▽
-- ==== Sys2Proof/WellFormed.lean ====
section
/-! DEFINITION. Which terms of `Instr` are commands of the hardware (30_encoding.md R83). -/

namespace Sys2Proof

/-- A round index names a round key only in 0..10 (R80, R83, R175). -/
def roundOk (rnd : BitVec 4) : Bool := decide (rnd.toNat ≤ 10)

/-- The well-formed commands: the only check is ADD_ROUND_KEY's round index (R83). -/
def Instr.wf : Instr → Bool
  | .nop => true
  | .gfAdd => true
  | .gfXtime => true
  | .gfMul => true
  | .sbox => true
  | .invSbox => true
  | .subBytes => true
  | .invSubBytes => true
  | .shiftRows => true
  | .invShiftRows => true
  | .mixColumns => true
  | .invMixColumns => true
  | .addRoundKey rnd => roundOk rnd
  | .expandKey => true
  | .encrypt => true
  | .decrypt => true

end Sys2Proof
end

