/-! ### Host register space (20_memory.md, 10_state.md) -/

/-- The register map of R50: an access of 4 bytes at each listed address names its register, and every other address, and
every other width, names none (R52). -/
def Obligations.RegisterMap : Prop :=
  ∀ (addr width : Nat) (r : Reg), access addr width = .ok r ↔
    width = 4 ∧ match r with
      | .cmd => addr = 0x000
      | .status => addr = 0x004
      | .opa => addr = 0x008
      | .opb => addr = 0x00C
      | .res => addr = 0x010
      | .key j => addr = 0x020 + 4 * j.val
      | .state c => addr = 0x030 + 4 * c.val
      | .rkw i => addr = 0x100 + 4 * i.val

/-- R52: the model refuses a host read or write that is not 32 bits wide, aligned, and to a mapped address, and no other. -/
def Obligations.OnlyAlignedMappedWordAccessesHaveAStep : Prop :=
  ∀ (s : State) (addr width : Nat) (v : Word) (rest : List HostOp), nextAgent s = some .host →
    (s.host = .read addr width :: rest ∨ s.host = .write addr width v :: rest) →
    ((∃ t, step s = .next t) ↔ width = 4 ∧ addr % 4 = 0 ∧ ∃ r : Reg, r.addr = addr) ∧
    ((∃ e, step s = .refused e) ↔ ¬ (width = 4 ∧ addr % 4 = 0 ∧ ∃ r : Reg, r.addr = addr))

/-- R24: the bits of STATUS. -/
def Obligations.StatusLayout : Prop :=
  ∀ s : State,
    (statusWord s).getLsbD 0 = s.busy ∧ (statusWord s).getLsbD 1 = s.ksv ∧
    (statusWord s).extractLsb' 2 3 = s.err ∧ (statusWord s).getLsbD 8 = s.ovr ∧
    (statusWord s).extractLsb' 5 3 = 0 ∧ (statusWord s).extractLsb' 9 23 = 0

/-- What a host read returns (R54, R60), with no effect on the engine. While BUSY = 1 a read of RES, STATE or RKW returns a fresh
BUSY_READ draw (log entry 2); while BUSY = 0, and of the other registers at any time, the value is exact. Where the value goes,
`rdata`, is the model's own (log entry 5). -/
def Obligations.HostReadReturnsTheRegister : Prop :=
  ∀ (s : State) (r : Reg) (rest : List HostOp), nextAgent s = some .host → s.host = .read r.addr 4 :: rest →
    ∃ (v : Word) (d : Nat), step s = .next { takeTurn s with host := rest, rdata := some v, draws := d } ∧
      match r with
      | .cmd => v = 0 ∧ d = s.draws
      | .status =>
        v.toNat = s.ovr.toNat * 0x100 + s.err.toNat * 4 + s.ksv.toNat * 2 + s.busy.toNat ∧ d = s.draws
      | .opa => v.toNat = s.opa.toNat ∧ d = s.draws
      | .opb => v.toNat = s.opb.toNat ∧ d = s.draws
      | .res =>
        if s.busy then v = Config.busyRead s.draws 0x010 s.dataRegs ∧ d = s.draws + 1
        else v.toNat = s.res.toNat ∧ d = s.draws
      | .key _ => v = 0 ∧ d = s.draws
      | .state c =>
        if s.busy then v = Config.busyRead s.draws (0x030 + 4 * c.val) s.dataRegs ∧ d = s.draws + 1
        else (∀ k : Fin 4, byteOf k v = entry s.state k c) ∧ d = s.draws
      | .rkw i =>
        if s.busy then v = Config.busyRead s.draws (0x100 + 4 * i.val) s.dataRegs ∧ d = s.draws + 1
        else v = s.rk[i.val] ∧ d = s.draws

/-- R55: a host write to CMD while BUSY = 0 latches the word, unchecked, and sets BUSY; nothing else of the engine changes. -/
def Obligations.CmdWriteLatchesAnyWord : Prop :=
  ∀ (s : State) (v : Word) (rest : List HostOp), s.busy = false → s.host = .write 0x000 4 v :: rest →
    step s = .next { s with host := rest, cmdl := v, busy := true }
△
■ Task details ■
Your answer must be the lines above from the one containing "(20_memory.md, 10_state.md) -/" to the one containing "def Obligations.HostReadReturnsTheRegister : Prop", both included, restated word for word.

■ Result below ■
/-! ### Host register space (20_memory.md, 10_state.md) -/

/-- The register map of R50: an access of 4 bytes at each listed address names its register, and every other address, and
every other width, names none (R52). -/
def Obligations.RegisterMap : Prop :=
  ∀ (addr width : Nat) (r : Reg), access addr width = .ok r ↔
    width = 4 ∧ match r with
      | .cmd => addr = 0x000
      | .status => addr = 0x004
      | .opa => addr = 0x008
      | .opb => addr = 0x00C
      | .res => addr = 0x010
      | .key j => addr = 0x020 + 4 * j.val
      | .state c => addr = 0x030 + 4 * c.val
      | .rkw i => addr = 0x100 + 4 * i.val

/-- R52: the model refuses a host read or write that is not 32 bits wide, aligned, and to a mapped address, and no other. -/
def Obligations.OnlyAlignedMappedWordAccessesHaveAStep : Prop :=
  ∀ (s : State) (addr width : Nat) (v : Word) (rest : List HostOp), nextAgent s = some .host →
    (s.host = .read addr width :: rest ∨ s.host = .write addr width v :: rest) →
    ((∃ t, step s = .next t) ↔ width = 4 ∧ addr % 4 = 0 ∧ ∃ r : Reg, r.addr = addr) ∧
    ((∃ e, step s = .refused e) ↔ ¬ (width = 4 ∧ addr % 4 = 0 ∧ ∃ r : Reg, r.addr = addr))

/-- R24: the bits of STATUS. -/
def Obligations.StatusLayout : Prop :=
  ∀ s : State,
    (statusWord s).getLsbD 0 = s.busy ∧ (statusWord s).getLsbD 1 = s.ksv ∧
    (statusWord s).extractLsb' 2 3 = s.err ∧ (statusWord s).getLsbD 8 = s.ovr ∧
    (statusWord s).extractLsb' 5 3 = 0 ∧ (statusWord s).extractLsb' 9 23 = 0

/-- What a host read returns (R54, R60), with no effect on the engine. While BUSY = 1 a read of RES, STATE or RKW returns a fresh
BUSY_READ draw (log entry 2); while BUSY = 0, and of the other registers at any time, the value is exact. Where the value goes,
`rdata`, is the model's own (log entry 5). -/
def Obligations.HostReadReturnsTheRegister : Prop :=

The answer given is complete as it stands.